Cuando vemos a Tarzán pelearse en el lago con el cocodrilo (una escena clonada en todas sus cintas primigenias), vemos que el cocodrilo es falso, sabemos que el cocodrilo es falso. Pero queremos creer que el cocodrilo es real y emocionarnos. Y Hollywood está ahí para ayudarnos a ello. Del mismo modo, la RKO diseñó una estructura que se clonaría en casi todas las nueve películas de la pareja, de la seminal Volando a Rio (Fying down to Rio, Thornton Freeland, 1932) dónde el duo fantástico no eran sino una pareja secundaria hasta Amanda, la paciente peligrosa (Carefree, Mark Sandrich, 1938) (sólo habría cambios en la última cinta, un biopic de una pareja de bailarines, La historia de Vernon e Irene Castle (The story of Vernon and Irene Castle, 1929, HC. Potter). En el grueso de ellas, y por supuesto en Sombrero de Copa, que vendría a ser la síntesis de todas ellas (las ya citadas y también The Gay Divorcee M.Sandrich, 1934; Roberta de William Seiter, 1935; Follow the fleet de Sandrich, 1936; En alas de la danza o Swing time de George Stevens, 1936; Ritmo loco o Shall we dance de Sandrich, 1937; Una señorita en desgracia o A damisel in distress de Stevens, 1937) se repite la misma estructura narrativa. De 1932 a 1939 Astaire conocerá repetidamente a Rogers, se enamorará (y ella también, ¿por qué ocultarlo?), la perderá y la recuperará en medio de increíbles pasos de baile. Del 32 al 39 serán escoltados por unos guiones que parecen plagiados pero que lucen un humor inocente, un ritmo efectivo y unas réplicas ingeniosas. También siguen esta flota una serie de secundarios impecables e imperturbables, Edward Everett Horton a la cabeza de todos ellos. Y, excepto en la última, serán guiados por la mano de un coreógrafo a menudo ignorado, Hermes Pan, en una serie de bailes que nos llevaban al cielo, fueran en solitario (Top hat), en duo (Cheek to Cheek) o en final apoteósico (Piccolino).

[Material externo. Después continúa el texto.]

/-- A scale granule (R62): the D its slots are cut for and the slots taken. -/
structure ScaleGranule where
  d : Nat
  slots : List Nat
  deriving DecidableEq, Repr

/-- An entry of the lender's loan table (R260). -/
structure Loan where
  borrower : Nat
  borrowerHandle : Nat
  slot : Nat
  card : Nat
  key : Nat
  deriving DecidableEq, Repr

/-- A CLB entry (R76): walker, set, way, the tag of a span of 16 blocks and the 16 leaf-page entries of the span, each by the
card it names. -/
structure ClbEntry where
  walker : Nat
  set : Nat
  way : Nat
  tag : Nat
  leaves : List (Option Nat)
  deriving DecidableEq, Repr

/-- The page tables of one head and half (R72): the page of its block directory, and its leaf pages by block bits [15:8]. -/
structure HeadTable where
  dir : Option Nat
  leafPages : List (Nat × Nat)
  deriving DecidableEq, Repr

/-- The shadow copy of the tables during compaction (R91): the pages it takes in the shadow, head directories, head tables
and the pages of each leaf record. -/
structure Shadow where
  pages : List Nat
  dirPages : Tbl (List Nat)
  heads : Tbl HeadTable
  records : Tbl (List Nat)
  deriving DecidableEq, Repr

/-- The catalogue (chapter 03) and the loan tables (chapter 10). `leaves` maps a shelfmark's key to a
card; `pages` are the table pages taken, `dirPages` those of each slot's head directory, `heads` the tables of each head and
half; `shadow` is there while compaction runs, and `swapRow` the row of its last swap (R91); `walkerDown` are the walkers that
failed in this row (R390). -/
structure Cat where
  seqs : Tbl Seq
  leaves : Tbl Nat
  cards : Tbl Card
  granules : List Nat
  scales : Tbl ScaleGranule
  pages : List Nat
  dirPages : Tbl (List Nat)
  heads : Tbl HeadTable
  shadow : Option Shadow
  swapRow : Option Nat
  releasing : List Released
  clb : List ClbEntry
  walkerMap : Tbl Nat
  walkerDown : List Nat
  lent : Tbl Loan
  loanMap : List (Nat × Nat × Nat)
  posted : List (Nat × Nat)
  deriving DecidableEq, Repr

/-- Latency classes (Table 2-7). -/
inductive LatClass where
  | l2 | l3 | l8
  deriving DecidableEq, Repr

/-- The LATE causes (Table 2-10). -/
inductive Cause where
  | arrival | walk | cls | compute | lender | sync | age
  deriving DecidableEq, Repr

/-- One leaf visit as the walk resolved it (R75, R78): the block, the cards of its halves, their first
granules and scale slots in the stacks, VALID_COUNT, and its lender when it is on loan. -/
structure Visit where
  block : Nat
  cards : List Nat
  granules : List Nat
  scales : List (Option (Nat × Nat))
  valid : Nat
  lender : Option Nat
  appendWait : Bool
  deriving DecidableEq, Repr

/-- A partial at a node (k, i) of the merge tree (R114), for one query position and head. -/
structure NodePartial where
  level : Nat
  group : Nat
  pos : Nat
  head : Nat
  value : Partial
  deriving DecidableEq, Repr

/-- A sub-command forwarded to a lender (R46, R48): the loan handle it names there, its group, whether it has been sent, and
its status, DETAIL and leaf report once answered. -/
structure SubCmd where
  lender : Nat
  handle : Nat
  level : Nat
  group : Nat
  isSent : Bool
  status : Option (Status × Nat)
  report : List Nat
  deriving DecidableEq, Repr

/-- A completion body (Table 8-1). -/
inductive CplBody where
  | none
  | partials (ps : List Partial)
  | report (block layer head half count : Nat)
  | counts (affected skipped : Nat)
  | matched (n : Nat)
  | results (rs : List Nat)
  | data (bytes : List Byte)
  deriving DecidableEq, Repr

/-- A decided outcome: STATUS, DETAIL, HANDLE and body. -/
structure Outcome where
  status : Status
  detail : Nat
  handle : Nat
  body : CplBody
  deriving DecidableEq, Repr

/-- Where a command in flight stands. -/
inductive Stage where
  | queued | walking | walked | sent
  deriving DecidableEq, Repr

/-- The dK and dV sums of a leaf position that a gradient tile of a GRAD has formed (R182, R184): the position, the tile's
group of pairs, and the 2 x D sums. -/
structure GradSum where
  pos : Nat
  tile : Nat
  sums : List F32
  deriving DecidableEq, Repr
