/-- Every number of a partial is finite, or it is empty. -/
def partialFinite (p : Partial) : Bool :=
  p.empty || (ffinite p.m && ffinite p.l && p.o.all ffinite)

/-- LEVEL and GROUP of a merge of two partials (R115). -/
def mergeGroup (p q : Partial) : Nat × Nat :=
  if partialNamed p && partialNamed q then
    if p.level = q.level ∧ p.group / 2 = q.group / 2 ∧ p.group ≠ q.group ∧ p.level < 16 then
      (p.level + 1, p.group / 2)
    else if p.level = q.level ∧ p.group = q.group ∧ (p.empty ∨ q.empty) then (p.level, p.group)
    else (0xFF, 0)
  else (0xFF, 0)

/-- Element-by-element addition of two dQ partials, in place of R113 (R183). -/
def addTwo (p q : Partial) (level group : Nat) : Partial :=
  if p.empty then { q with level := level, group := group }
  else if q.empty then { p with level := level, group := group }
  else { p with level := level, group := group, o := List.zipWith fadd p.o q.o }

/-- Combine a node partial into a level's nodes, which rise by group: siblings of the same parent combine in
order. `f` is the rule of combination, R113 or R183. -/
def insertNode (f : Partial → Partial → Nat → Nat → Partial) (k i : Nat) (p : Partial) :
    List (Nat × Partial) → List (Nat × Partial)
  | [] => [(i, p)]
  | (j, q) :: t =>
    if i < j then (i, p) :: (j, q) :: t
    else if i = j then (j, f q p k i) :: t
    else (j, q) :: insertNode f k i p t

/-- The nodes at the next level: children combine into their parent (R114). -/
def liftNodes (f : Partial → Partial → Nat → Nat → Partial) (k : Nat) (l : List (Nat × Partial)) : List (Nat × Partial) :=
  l.foldl (fun acc n => insertNode f (k + 1) (n.1 / 2) { n.2 with level := k + 1, group := n.1 / 2 } acc) []

/-- Evaluate the tree of R114 from level `k` for `n` more levels over given nodes (level, group, partial). -/
def treeNodes (f : Partial → Partial → Nat → Nat → Partial) (given : List (Nat × Nat × Partial)) :
    Nat → Nat → List (Nat × Partial) → List (Nat × Partial)
  | _, 0, l => l
  | k, n + 1, l =>
    let up := liftNodes f k l
    let up := (given.filter fun g => g.1 = k + 1).foldl (fun acc g => insertNode f (k + 1) g.2.1 g.2.2 acc) up
    treeNodes f given (k + 1) n up

/-- Node (16, 0) of the tree over partials at their nodes (R114); empty nodes are identities. -/
def combineTree (f : Partial → Partial → Nat → Nat → Partial) (d : Nat) (given : List (Nat × Nat × Partial)) : Partial :=
  let live := given.filter fun g => !g.2.2.empty
  let base := (live.filter fun g => g.1 = 0).foldl (fun acc g => insertNode f 0 g.2.1 g.2.2 acc) []
  match treeNodes f live 0 16 base with
  | [] => partialNone d 16 0
  | n :: _ => n.2

/-- The tree value of attention partials. -/
def mergeTree (d : Nat) (given : List (Nat × Nat × Partial)) : Partial := combineTree mergeTwo d given

/-- Bytes of a partial (Table 4-5). -/
def partialBytes (p : Partial) : List Byte :=
  leBytes 4 p.m.toNat ++ leBytes 4 p.l.toNat
    ++ [BitVec.ofNat 8 ((if p.empty then 1 else 0) + (if p.oBf16 then 2 else 0)), BitVec.ofNat 8 p.level]
    ++ leBytes 2 p.group ++ leBytes 4 0
    ++ (if p.oBf16 then p.o.flatMap fun x => leBytes 2 (x.toNat / 2 ^ 16)
        else p.o.flatMap fun x => leBytes 4 x.toNat)

/-- A partial read from its bytes (Table 4-5), O converted to FP32 exactly (R113). One with EMPTY set is
empty whatever else it holds (R112). -/
def partialOfBytes (d : Nat) (bs : List Byte) : Partial :=
  let fl := leNat ((bs.drop 8).take 1)
  let bf := fl / 2 % 2 = 1
  let level := leNat ((bs.drop 9).take 1)
  let group := leNat ((bs.drop 10).take 2)
  if fl % 2 = 1 then { partialNone d level group with oBf16 := bf }
  else
    { m := BitVec.ofNat 32 (leNat (bs.take 4)), l := BitVec.ofNat 32 (leNat ((bs.drop 4).take 4)),
      empty := false, oBf16 := bf, level := level, group := group,
      o := (List.range d).map fun i =>
        if bf then BitVec.ofNat 32 (leNat ((bs.drop (16 + 2 * i)).take 2) * 2 ^ 16)
        else BitVec.ofNat 32 (leNat ((bs.drop (16 + 4 * i)).take 4)) }

/-! CRCs. -/

/-- One bit of a reflected CRC of the given polynomial. -/
def crcBits (poly : Nat) : Nat → Nat → Nat
  | 0, c => c
  | n + 1, c => crcBits poly n (if c % 2 = 1 then (c / 2) ^^^ poly else c / 2)

/-- CRC-32C (polynomial 0x1EDC6F41 reflected, initial and final complement). -/
def crc32c (bs : List Byte) : BitVec 32 :=
  BitVec.ofNat 32 ((bs.foldl (fun c b => crcBits 0x82F63B78 8 (c ^^^ b.toNat)) 0xFFFFFFFF) ^^^ 0xFFFFFFFF)

/-- One bit of an unreflected 16-bit CRC. -/
def crc16Bits : Nat → Nat → Nat
  | 0, c => c
  | n + 1, c => crc16Bits n (if 0x8000 ≤ c then ((c * 2) % 65536) ^^^ 0x1021 else c * 2)

/-- CRC-16 of lane-control words: polynomial 0x1021, initial value 0xFFFF (Table 11-2). -/
def crc16 (bs : List Byte) : BitVec 16 :=
  BitVec.ofNat 16 (bs.foldl (fun c b => crc16Bits 8 (c ^^^ (b.toNat * 256))) 0xFFFF)

end Sys2Proof.Machine
end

¿Es la seguridad de encontrar la misma troupe, el mismo bandwagon, lo que dio fuerza a las películas de Astaire y Rogers? Sin duda, la serialidad de las mismas captó un público determinado que podía no ser el mismo de las cintas de Busby Berkeley. Pero, básicamente, lo que atraía a los espectadores de una década tan dolorosa eran el Esplendor y la Opulencia. Aunque, como el cocodrilo de Tarzán, fueran de cartón piedra, el Rio, París, Londres y Venecia que aparecían en las sucesivas escenas, en las sucesivas películas, los grandes salones, las escalinatas de mármol o las imposibles atalayas atraían a las salas a un público necesitado de ver lujo y elegancia. Así, los sofás blancos y las cortinas, los chaques, los sombreros de copa o las mesas con candelabros acompañaban la sobrenatural armonía de los pasos de baile de Astaire. Así, las melodías de Irving Berlin flotan de una a otra escena, llevando al espectador por suites de hotel o teatros elegantes, dónde la suavidad de la danza de Astaire y Rogers se transmitía más acá de la pantalla.
En un mundo que estaba a punto de perder, definitivamente, la inocencia, ésta se mostraba con placer y con ilusión. Los musicales de Astaire, Top Hat en especial, transmiten este sedante placer de la música. El baile como arte y el Enterntainment en mayúsculas.